Cathaoir Synge (Synge's Chair) was the writer's favourite place on the island, overlooking Inis Mór and the Atlantic.

== Demographics ==
The table below reports data on Inishmaan's population taken from Discover the Islands of Ireland (Alex Ritsema, Collins Press, 1999) and the Census of Ireland. Census data in Ireland before 1841 are not considered complete and/or reliable.

==Infrastructure==
The island is connected to the national grid via a submarine cable.

A desalination plant provides water for the residents, but water shortages are still a common occurrence.

=== Transport ===
Inishmaan has a new jetty ("Caladh Mor") since 2007, with services to Rossaveel and Doolin. It also has an airstrip connecting it to the mainland.

|  | Ferry services |  |  |  |
|---|---|---|---|---|
| Rossaveel |  | Aran Island Ferries Rossaveel–Inis Oírr |  | Inis Oírr |
| Kilronan, Inis Mór |  | Doolin Ferry Inis Mór–Doolin (seasonal) |  | Inis Oírr |

==Education==
There is a primary school on the island, Scoil Náisiúnta Inis Meáin.
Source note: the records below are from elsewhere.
-- ==== Sys2Proof/Laws/Ops.lean ====
section
/-!
SUPPORT. Reading back what an update wrote; what sending, replying and the Notice Outbox leave alone; and what each of
them does.
-/

namespace Sys2Proof.Machine

variable (s : State)

/-! ### One record read after it is written -/

theorem State.window_setWindow (w v : Nat) (r : Window) :
    (s.setWindow w r).window v = if v = w then r else s.window v := sparseGet_set ..
@[simp] theorem State.window_setWindow_self (w : Nat) (r : Window) : (s.setWindow w r).window w = r := by
  simp [window_setWindow]
theorem State.table_setTable (a b : AgentId) (t : SlotTable) :
    (s.setTable a t).table b = if b = a then t else s.table b := vector_get_set ..
@[simp] theorem State.table_setTable_self (a : AgentId) (t : SlotTable) : (s.setTable a t).table a = t := by
  simp [table_setTable]
theorem State.port_setPort (a b : AgentId) (p : Port) : (s.setPort a p).port b = if b = a then p else s.port b :=
  vector_get_set ..
@[simp] theorem State.port_setPort_self (a : AgentId) (p : Port) : (s.setPort a p).port a = p := by simp [port_setPort]
theorem State.entry_setEntry (e j : Fin 16) (x : Option Entry) :
    (s.setEntry e x).entry j = if j = e then x else s.entry j := vector_get_set ..
@[simp] theorem State.entry_setEntry_self (e : Fin 16) (x : Option Entry) : (s.setEntry e x).entry e = x := by
  simp [entry_setEntry]
theorem State.group_setGroup (g j : Fin 4) (x : Group) :
    (s.setGroup g x).group j = if j = g then x else s.group j := vector_get_set ..
@[simp] theorem State.group_setGroup_self (g : Fin 4) (x : Group) : (s.setGroup g x).group g = x := by
  simp [group_setGroup]
theorem State.slot_setSlot (i j : Fin 16) (x : ScrubSlot) :
    (s.setSlot i x).slot j = if j = i then x else s.slot j := vector_get_set ..
@[simp] theorem State.slot_setSlot_self (i : Fin 16) (x : ScrubSlot) : (s.setSlot i x).slot i = x := by
  simp [slot_setSlot]
theorem State.fill_setFill (k j : Fin 4) (x : Option Fill) : (s.setFill k x).fill j = if j = k then x else s.fill j :=
  vector_get_set ..
@[simp] theorem State.fill_setFill_self (k : Fin 4) (x : Option Fill) : (s.setFill k x).fill k = x := by
  simp [fill_setFill]
theorem State.link_setLink (l k : LinkId) (x : Link) : (s.setLink l x).link k = if k = l then x else s.link k := by
  cases l <;> cases k <;> simp [State.setLink, State.link, Vector.getElem_set, Fin.ext_iff, eq_comm]
@[simp] theorem State.link_setLink_self (l : LinkId) (x : Link) : (s.setLink l x).link l = x := by simp [link_setLink]
theorem State.isUp_setLink (l k : LinkId) (x : Link) :
    (s.setLink l x).isUp k = if k = l then x.state == .up else s.isUp k := by
  simp only [State.isUp, link_setLink]; split <;> rfl
/-- Writing back the Link Interface a link has changes nothing. -/
theorem State.setLink_link (l : LinkId) : s.setLink l (s.link l) = s := by
  cases l <;> simp [State.setLink, State.link]

/-- The later of two writes of one Link Interface stands. -/
@[simp] theorem State.setLink_setLink (l : LinkId) (x y : Link) : (s.setLink l x).setLink l y = s.setLink l y := by
  cases l <;> simp [State.setLink]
There is also a secondary school, Colaiste Naomh Eoin. Coláiste Naomh Eoin was opened on 1 September 2003 under the auspices of Coláiste Colmchille (Inverin) and the County Galway Vocational Education Committee. It caters for the entire second level educational needs of the Aran islands. Senior Cycle was first introduced in 2006. The school is housed in a building on hire from the local co-operative. Four school classrooms and the school office are located there. The new science laboratory was renovated in 2008. A woodwork, technical graphics and construction studies workshop was added to the infrastructure over 2008/2010. The school also has use of the local football pitch, in addition to a lined basketball court. The students of Coláiste Naomh Eoin wear a red V neck jumper with a grey polo neck with the crest of the school imprinted on them. Both male and female students wear black trousers with black shoes or runners.

==Public library==
There is a public library on the island. It holds a diverse and quality collection of books, catering to all age groups. It is open every Tuesday and Thursday from 2.00pm to 4.00pm and on Saturdays from 11.00am to 1.00pm. The library provides a reference and local studies collection with information on the heritage and history of the island. There is also free internet access.

==Sport==
Some of the limestone sea cliffs have attracted interest from rock-climbers.

Diving is popular.

Inishmaan is home to the game Cead. This is a traditional sport unique to the island. Cead means "permission" in Irish. Cead is only allowed to be played once a year, on Saint Patrick's Day. Only men can partake in the competitive aspect of the sport.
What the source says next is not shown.